Information
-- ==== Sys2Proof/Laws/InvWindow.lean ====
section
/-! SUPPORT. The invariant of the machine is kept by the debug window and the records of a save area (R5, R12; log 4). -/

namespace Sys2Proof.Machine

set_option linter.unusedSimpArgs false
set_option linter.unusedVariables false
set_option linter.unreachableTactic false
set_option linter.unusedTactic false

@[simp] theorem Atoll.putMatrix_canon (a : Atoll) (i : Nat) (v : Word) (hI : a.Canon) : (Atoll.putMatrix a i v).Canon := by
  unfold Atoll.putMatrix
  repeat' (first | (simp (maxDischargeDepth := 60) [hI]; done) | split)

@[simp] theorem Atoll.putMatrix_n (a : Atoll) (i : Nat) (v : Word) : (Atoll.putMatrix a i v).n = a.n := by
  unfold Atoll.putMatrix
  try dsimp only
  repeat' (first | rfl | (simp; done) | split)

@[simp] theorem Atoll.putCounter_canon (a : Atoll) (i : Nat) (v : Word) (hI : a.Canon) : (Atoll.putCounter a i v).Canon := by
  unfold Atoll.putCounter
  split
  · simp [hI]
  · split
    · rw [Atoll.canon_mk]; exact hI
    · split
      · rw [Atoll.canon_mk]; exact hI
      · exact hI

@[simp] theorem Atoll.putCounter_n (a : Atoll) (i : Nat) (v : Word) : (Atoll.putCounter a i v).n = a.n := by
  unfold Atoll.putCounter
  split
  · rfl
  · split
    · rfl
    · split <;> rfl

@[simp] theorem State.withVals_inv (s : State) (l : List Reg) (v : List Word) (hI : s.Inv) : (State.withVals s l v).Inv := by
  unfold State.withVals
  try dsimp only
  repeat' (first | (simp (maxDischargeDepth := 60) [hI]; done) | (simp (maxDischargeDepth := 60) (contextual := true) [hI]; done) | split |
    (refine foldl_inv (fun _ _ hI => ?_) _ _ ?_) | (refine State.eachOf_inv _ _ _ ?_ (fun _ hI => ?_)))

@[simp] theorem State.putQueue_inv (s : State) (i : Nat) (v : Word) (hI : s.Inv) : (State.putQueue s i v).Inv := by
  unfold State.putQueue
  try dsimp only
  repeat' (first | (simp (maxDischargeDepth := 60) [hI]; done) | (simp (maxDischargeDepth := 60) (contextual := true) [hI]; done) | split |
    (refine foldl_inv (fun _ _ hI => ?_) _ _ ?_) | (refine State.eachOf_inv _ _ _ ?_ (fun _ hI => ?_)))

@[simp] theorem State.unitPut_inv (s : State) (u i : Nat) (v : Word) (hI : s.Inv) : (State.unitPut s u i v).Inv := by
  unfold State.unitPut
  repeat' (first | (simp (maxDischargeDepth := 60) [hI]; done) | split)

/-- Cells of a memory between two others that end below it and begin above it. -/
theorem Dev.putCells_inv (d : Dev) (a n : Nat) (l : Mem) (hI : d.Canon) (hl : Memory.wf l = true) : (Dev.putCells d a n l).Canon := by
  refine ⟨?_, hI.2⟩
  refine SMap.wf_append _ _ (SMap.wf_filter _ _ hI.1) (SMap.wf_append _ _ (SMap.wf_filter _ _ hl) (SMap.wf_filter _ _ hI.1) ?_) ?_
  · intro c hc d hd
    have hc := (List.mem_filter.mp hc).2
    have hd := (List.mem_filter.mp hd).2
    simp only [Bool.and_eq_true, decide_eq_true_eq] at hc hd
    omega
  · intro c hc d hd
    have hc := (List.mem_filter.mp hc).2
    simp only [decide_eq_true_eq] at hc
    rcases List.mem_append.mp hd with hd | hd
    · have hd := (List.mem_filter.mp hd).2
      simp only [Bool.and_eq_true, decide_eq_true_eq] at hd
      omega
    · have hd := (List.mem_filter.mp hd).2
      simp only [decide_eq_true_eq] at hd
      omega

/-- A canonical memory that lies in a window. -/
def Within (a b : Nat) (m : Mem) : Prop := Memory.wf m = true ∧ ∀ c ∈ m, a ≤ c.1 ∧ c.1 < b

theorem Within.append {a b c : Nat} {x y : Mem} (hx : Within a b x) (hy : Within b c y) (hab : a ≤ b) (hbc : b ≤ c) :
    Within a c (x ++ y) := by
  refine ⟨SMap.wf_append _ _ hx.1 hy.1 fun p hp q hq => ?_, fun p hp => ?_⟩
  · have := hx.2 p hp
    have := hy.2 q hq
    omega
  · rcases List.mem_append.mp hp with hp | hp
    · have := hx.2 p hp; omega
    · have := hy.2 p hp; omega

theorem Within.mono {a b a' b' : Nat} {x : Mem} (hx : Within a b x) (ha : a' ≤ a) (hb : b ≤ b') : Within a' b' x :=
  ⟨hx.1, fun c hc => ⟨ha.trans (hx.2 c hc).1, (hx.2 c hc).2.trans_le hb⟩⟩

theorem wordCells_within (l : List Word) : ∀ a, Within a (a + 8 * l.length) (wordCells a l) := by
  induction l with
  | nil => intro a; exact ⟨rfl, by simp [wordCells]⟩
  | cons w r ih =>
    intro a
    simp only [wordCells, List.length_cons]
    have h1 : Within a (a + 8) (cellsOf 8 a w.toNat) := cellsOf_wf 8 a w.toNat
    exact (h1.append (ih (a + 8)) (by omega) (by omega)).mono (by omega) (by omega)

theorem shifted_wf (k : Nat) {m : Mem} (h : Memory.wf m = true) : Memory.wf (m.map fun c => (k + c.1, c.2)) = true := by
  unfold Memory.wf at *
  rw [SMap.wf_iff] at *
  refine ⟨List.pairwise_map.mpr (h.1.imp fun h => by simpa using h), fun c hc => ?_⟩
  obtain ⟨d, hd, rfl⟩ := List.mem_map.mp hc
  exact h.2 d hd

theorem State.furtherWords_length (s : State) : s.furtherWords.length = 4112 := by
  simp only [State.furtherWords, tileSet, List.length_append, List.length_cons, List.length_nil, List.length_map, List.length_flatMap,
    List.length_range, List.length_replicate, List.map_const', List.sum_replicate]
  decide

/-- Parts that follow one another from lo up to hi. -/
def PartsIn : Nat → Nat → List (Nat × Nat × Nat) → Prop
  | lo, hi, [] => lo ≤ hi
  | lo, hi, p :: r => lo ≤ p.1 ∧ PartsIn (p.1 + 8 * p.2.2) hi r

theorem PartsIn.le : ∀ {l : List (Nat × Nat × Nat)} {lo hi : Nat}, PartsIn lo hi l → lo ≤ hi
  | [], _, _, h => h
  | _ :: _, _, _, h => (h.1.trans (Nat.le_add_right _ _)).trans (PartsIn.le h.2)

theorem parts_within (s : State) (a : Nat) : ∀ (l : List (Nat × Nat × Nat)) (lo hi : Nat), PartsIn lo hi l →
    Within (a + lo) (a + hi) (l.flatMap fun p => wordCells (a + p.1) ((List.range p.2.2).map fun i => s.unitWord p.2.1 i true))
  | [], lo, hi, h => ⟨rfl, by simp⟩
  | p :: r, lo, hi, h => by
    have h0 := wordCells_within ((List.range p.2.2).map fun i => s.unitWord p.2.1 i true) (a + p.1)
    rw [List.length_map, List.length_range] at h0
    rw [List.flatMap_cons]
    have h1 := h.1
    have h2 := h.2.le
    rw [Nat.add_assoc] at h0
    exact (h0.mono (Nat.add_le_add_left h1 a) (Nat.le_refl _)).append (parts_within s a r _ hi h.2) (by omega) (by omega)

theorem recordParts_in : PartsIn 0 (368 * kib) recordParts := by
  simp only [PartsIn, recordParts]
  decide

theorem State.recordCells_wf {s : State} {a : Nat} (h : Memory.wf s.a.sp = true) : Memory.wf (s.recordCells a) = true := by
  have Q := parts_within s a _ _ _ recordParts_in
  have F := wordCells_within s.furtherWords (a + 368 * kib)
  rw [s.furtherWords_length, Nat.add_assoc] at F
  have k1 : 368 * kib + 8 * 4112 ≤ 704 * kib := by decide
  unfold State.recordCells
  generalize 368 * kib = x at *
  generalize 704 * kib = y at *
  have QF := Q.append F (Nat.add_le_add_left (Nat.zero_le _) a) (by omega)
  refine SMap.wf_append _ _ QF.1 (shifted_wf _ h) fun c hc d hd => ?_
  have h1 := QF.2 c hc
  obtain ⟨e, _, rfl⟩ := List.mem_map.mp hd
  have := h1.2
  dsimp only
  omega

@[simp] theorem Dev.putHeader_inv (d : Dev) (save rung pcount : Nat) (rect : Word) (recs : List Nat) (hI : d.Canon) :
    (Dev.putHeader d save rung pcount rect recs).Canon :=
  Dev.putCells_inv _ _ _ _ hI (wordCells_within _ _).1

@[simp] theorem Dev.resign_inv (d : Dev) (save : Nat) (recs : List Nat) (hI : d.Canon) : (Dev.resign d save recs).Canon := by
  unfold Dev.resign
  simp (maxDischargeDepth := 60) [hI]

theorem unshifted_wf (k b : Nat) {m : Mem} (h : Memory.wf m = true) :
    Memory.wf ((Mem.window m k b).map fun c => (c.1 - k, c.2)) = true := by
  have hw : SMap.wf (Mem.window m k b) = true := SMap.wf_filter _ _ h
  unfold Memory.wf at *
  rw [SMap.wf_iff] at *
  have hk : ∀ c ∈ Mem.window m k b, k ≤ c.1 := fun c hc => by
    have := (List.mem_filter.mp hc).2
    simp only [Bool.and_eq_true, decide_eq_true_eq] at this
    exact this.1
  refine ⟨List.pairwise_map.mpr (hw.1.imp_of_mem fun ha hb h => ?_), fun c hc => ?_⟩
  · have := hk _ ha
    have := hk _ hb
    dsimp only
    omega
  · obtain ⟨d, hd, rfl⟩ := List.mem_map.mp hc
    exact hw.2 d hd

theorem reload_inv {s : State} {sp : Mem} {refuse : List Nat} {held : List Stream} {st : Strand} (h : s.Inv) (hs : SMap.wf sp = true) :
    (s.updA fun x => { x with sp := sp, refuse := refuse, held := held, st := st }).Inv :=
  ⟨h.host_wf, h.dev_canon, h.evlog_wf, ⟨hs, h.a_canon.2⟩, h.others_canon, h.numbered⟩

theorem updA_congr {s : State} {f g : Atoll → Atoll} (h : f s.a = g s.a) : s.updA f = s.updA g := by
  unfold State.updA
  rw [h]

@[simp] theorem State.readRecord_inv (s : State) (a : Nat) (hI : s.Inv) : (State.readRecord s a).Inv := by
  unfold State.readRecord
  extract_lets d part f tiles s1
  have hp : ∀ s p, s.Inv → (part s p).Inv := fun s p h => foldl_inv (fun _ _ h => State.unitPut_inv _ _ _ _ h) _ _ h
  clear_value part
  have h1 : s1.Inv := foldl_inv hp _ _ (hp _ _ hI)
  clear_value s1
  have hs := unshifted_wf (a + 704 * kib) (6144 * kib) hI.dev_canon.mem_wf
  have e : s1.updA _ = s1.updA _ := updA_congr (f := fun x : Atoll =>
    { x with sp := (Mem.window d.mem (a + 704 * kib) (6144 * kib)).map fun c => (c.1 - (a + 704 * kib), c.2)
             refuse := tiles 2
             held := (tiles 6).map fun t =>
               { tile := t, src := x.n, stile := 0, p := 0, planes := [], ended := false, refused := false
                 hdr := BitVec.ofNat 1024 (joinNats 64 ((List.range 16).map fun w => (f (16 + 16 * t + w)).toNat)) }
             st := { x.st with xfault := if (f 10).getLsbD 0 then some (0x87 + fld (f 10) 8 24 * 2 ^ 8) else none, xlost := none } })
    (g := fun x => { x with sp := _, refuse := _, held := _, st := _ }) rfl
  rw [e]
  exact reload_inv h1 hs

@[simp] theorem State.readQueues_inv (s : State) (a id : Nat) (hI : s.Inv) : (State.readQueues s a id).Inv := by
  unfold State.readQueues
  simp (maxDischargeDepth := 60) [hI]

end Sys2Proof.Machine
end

Task objective
In the entries above, find the line with "refine ⟨List.pairwise_map.mpr (hw.1.imp_of_mem" and the line with "x.st with xfault", then set down exactly those two and every line between them, nothing else.

Reply
  refine ⟨List.pairwise_map.mpr (hw.1.imp_of_mem fun ha hb h => ?_), fun c hc => ?_⟩
  · have := hk _ ha
    have := hk _ hb
    dsimp only
    omega
  · obtain ⟨d, hd, rfl⟩ := List.mem_map.mp hc
    exact hw.2 d hd

theorem reload_inv {s : State} {sp : Mem} {refuse : List Nat} {held : List Stream} {st : Strand} (h : s.Inv) (hs : SMap.wf sp = true) :
    (s.updA fun x => { x with sp := sp, refuse := refuse, held := held, st := st }).Inv :=
  ⟨h.host_wf, h.dev_canon, h.evlog_wf, ⟨hs, h.a_canon.2⟩, h.others_canon, h.numbered⟩

theorem updA_congr {s : State} {f g : Atoll → Atoll} (h : f s.a = g s.a) : s.updA f = s.updA g := by
  unfold State.updA
  rw [h]

@[simp] theorem State.readRecord_inv (s : State) (a : Nat) (hI : s.Inv) : (State.readRecord s a).Inv := by
  unfold State.readRecord
  extract_lets d part f tiles s1
  have hp : ∀ s p, s.Inv → (part s p).Inv := fun s p h => foldl_inv (fun _ _ h => State.unitPut_inv _ _ _ _ h) _ _ h
  clear_value part
  have h1 : s1.Inv := foldl_inv hp _ _ (hp _ _ hI)
  clear_value s1
  have hs := unshifted_wf (a + 704 * kib) (6144 * kib) hI.dev_canon.mem_wf
  have e : s1.updA _ = s1.updA _ := updA_congr (f := fun x : Atoll =>
    { x with sp := (Mem.window d.mem (a + 704 * kib) (6144 * kib)).map fun c => (c.1 - (a + 704 * kib), c.2)
             refuse := tiles 2
             held := (tiles 6).map fun t =>
               { tile := t, src := x.n, stile := 0, p := 0, planes := [], ended := false, refused := false
                 hdr := BitVec.ofNat 1024 (joinNats 64 ((List.range 16).map fun w => (f (16 + 16 * t + w)).toNat)) }
             st := { x.st with xfault := if (f 10).getLsbD 0 then some (0x87 + fld (f 10) 8 24 * 2 ^ 8) else none, xlost := none } })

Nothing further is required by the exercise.